The European Court of Human Rights Communicates Four Cases for Multiple Violations of the European Convention on Human Rights, Including the Suspension of Access to Asylum in March 2020
Dec 22, 2023
ATHENS — On 27 November and on 18 December 2023 respectively, the European Court of Human Rights published its communication of HIAS Greece’s cases N.Y. v. Greece, B.G.Y. v. Greece and H.K. v. Greece, and K.A. and others v. Greece to the Greek Government.
In the first group of cases, the applicants are N.Y., a Palestinian woman whose husband was a beneficiary of international protection in Austria. B.G.Y., a then 80-year-old woman from Kunduz, Afghanistan, and H.K., a Syrian Kurdish widow from Afrin. H.K. was travelling together with her 5-year-old son, who drowned when their boat capsized off the island of Lesvos.
K.A. and others v. Greece concerns a Syrian family of Kurdish ethnicity from northern Syria: the parents, K.A. and A.A., and their children, 5 years old and 1 year old respectively. The mother, A.A., had been suffering from a major depressive disorder with psychotic features.
All applicants arrived at Lesvos, Greece, in the beginning of March 2020. The applicants were not allowed to apply for asylum, due to Greece’s decision to suspend access to asylum and were issued removal decisions.

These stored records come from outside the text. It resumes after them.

-- ==== Sys2Proof/Machine/AddSubImm.lean ====
section
/-! DEFINITION. Add and subtract, immediate (spec/44_alu.md R271 to R275; format ADDSUB_IMM). -/

namespace Sys2Proof.Machine

/-- `ADD_I` (R271): `result <- a + imm`. -/
def execAddI (sh : BitVec 1) (imm12 : BitVec 12) (rn rd : Reg) (s : State) : Out :=
  aluInstr (.addI sh imm12 rn rd) rd (fun a _ => a + addSubImm sh imm12) s

/-- `ADDS_I` (R272): `result <- a + imm`, with the flags. -/
def execAddsI (sh : BitVec 1) (imm12 : BitVec 12) (rn rd : Reg) (s : State) : Out :=
  aluFlagsInstr (.addsI sh imm12 rn rd) rd (fun a _ => a + addSubImm sh imm12) s

/-- `SUB_I` (R273): `result <- a - imm`. -/
def execSubI (sh : BitVec 1) (imm12 : BitVec 12) (rn rd : Reg) (s : State) : Out :=
  aluInstr (.subI sh imm12 rn rd) rd (fun a _ => a - addSubImm sh imm12) s

/-- `CMP_I` (R275): the flags of `a - imm`; no register. -/
def execCmpI (sh : BitVec 1) (imm12 : BitVec 12) (rn : Reg) (s : State) : Out :=
  compareInstr (.cmpI sh imm12 rn) (fun a _ => a - addSubImm sh imm12) s

/-- `SUBS_I` (R274): `result <- a - imm`, with the flags. -/
def execSubsI (sh : BitVec 1) (imm12 : BitVec 12) (rn rd : Reg) (s : State) : Out :=
  aluFlagsInstr (.subsI sh imm12 rn rd) rd (fun a _ => a - addSubImm sh imm12) s

end Sys2Proof.Machine
end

All of them were also detained in a military vessel together with approximately 500 other asylum-seekers, in disregard for their vulnerabilities and physical and mental health conditions, in extremely filthy and overcrowded conditions, and without access to sanitation facilities and hygiene products, adequate food, clothing and healthcare. Additionally, no COVID-19 measures had been put in place, exposing them to a heightened risk for COVID-19.
Their inhuman and degrading conditions continued in the camps in Klidi (Serres) for B.G.Y. and Malakasa II for the rest of the applicants. In K.A. and others, by the time the applicants received a release order, the camp was locked-up for quarantine purposes after a COVID-19 case in the adjacent but separate Malakasa I center. However, this measure was not adopted pursuant to the applicable legal framework and no detention decision was ever served on them.
In the first group of cases, the applicants are complaining that, although in case of expulsion they had an arguable claim that there existed substantial grounds for fearing a real risk of treatment contrary to Art. 3 ECHR (European Convention on Human Rights), they had no access to an effective remedy (Art. 13 ECHR) and they were detained in inhuman and degrading conditions (Art. 3 ECHR) with no information about the grounds for their detention (Art. 5 § 2 ECHR).
In K.A. and others v. Greece case, the applicants are additionally complaining that their detention was arbitrary, the extension of the detention for quarantine purposes did not take place “in accordance with a procedure prescribed by law,” that their vulnerabilities and best interests of the children had not been taken into consideration (Art. 5 § 1 ECHR), and that they did not have access to a judicial review of their detention (Art. 5 § 4 ECHR). Finally, the applicants hold that their detention also amounted to an interference with their right to family life (Art. 8 ECHR).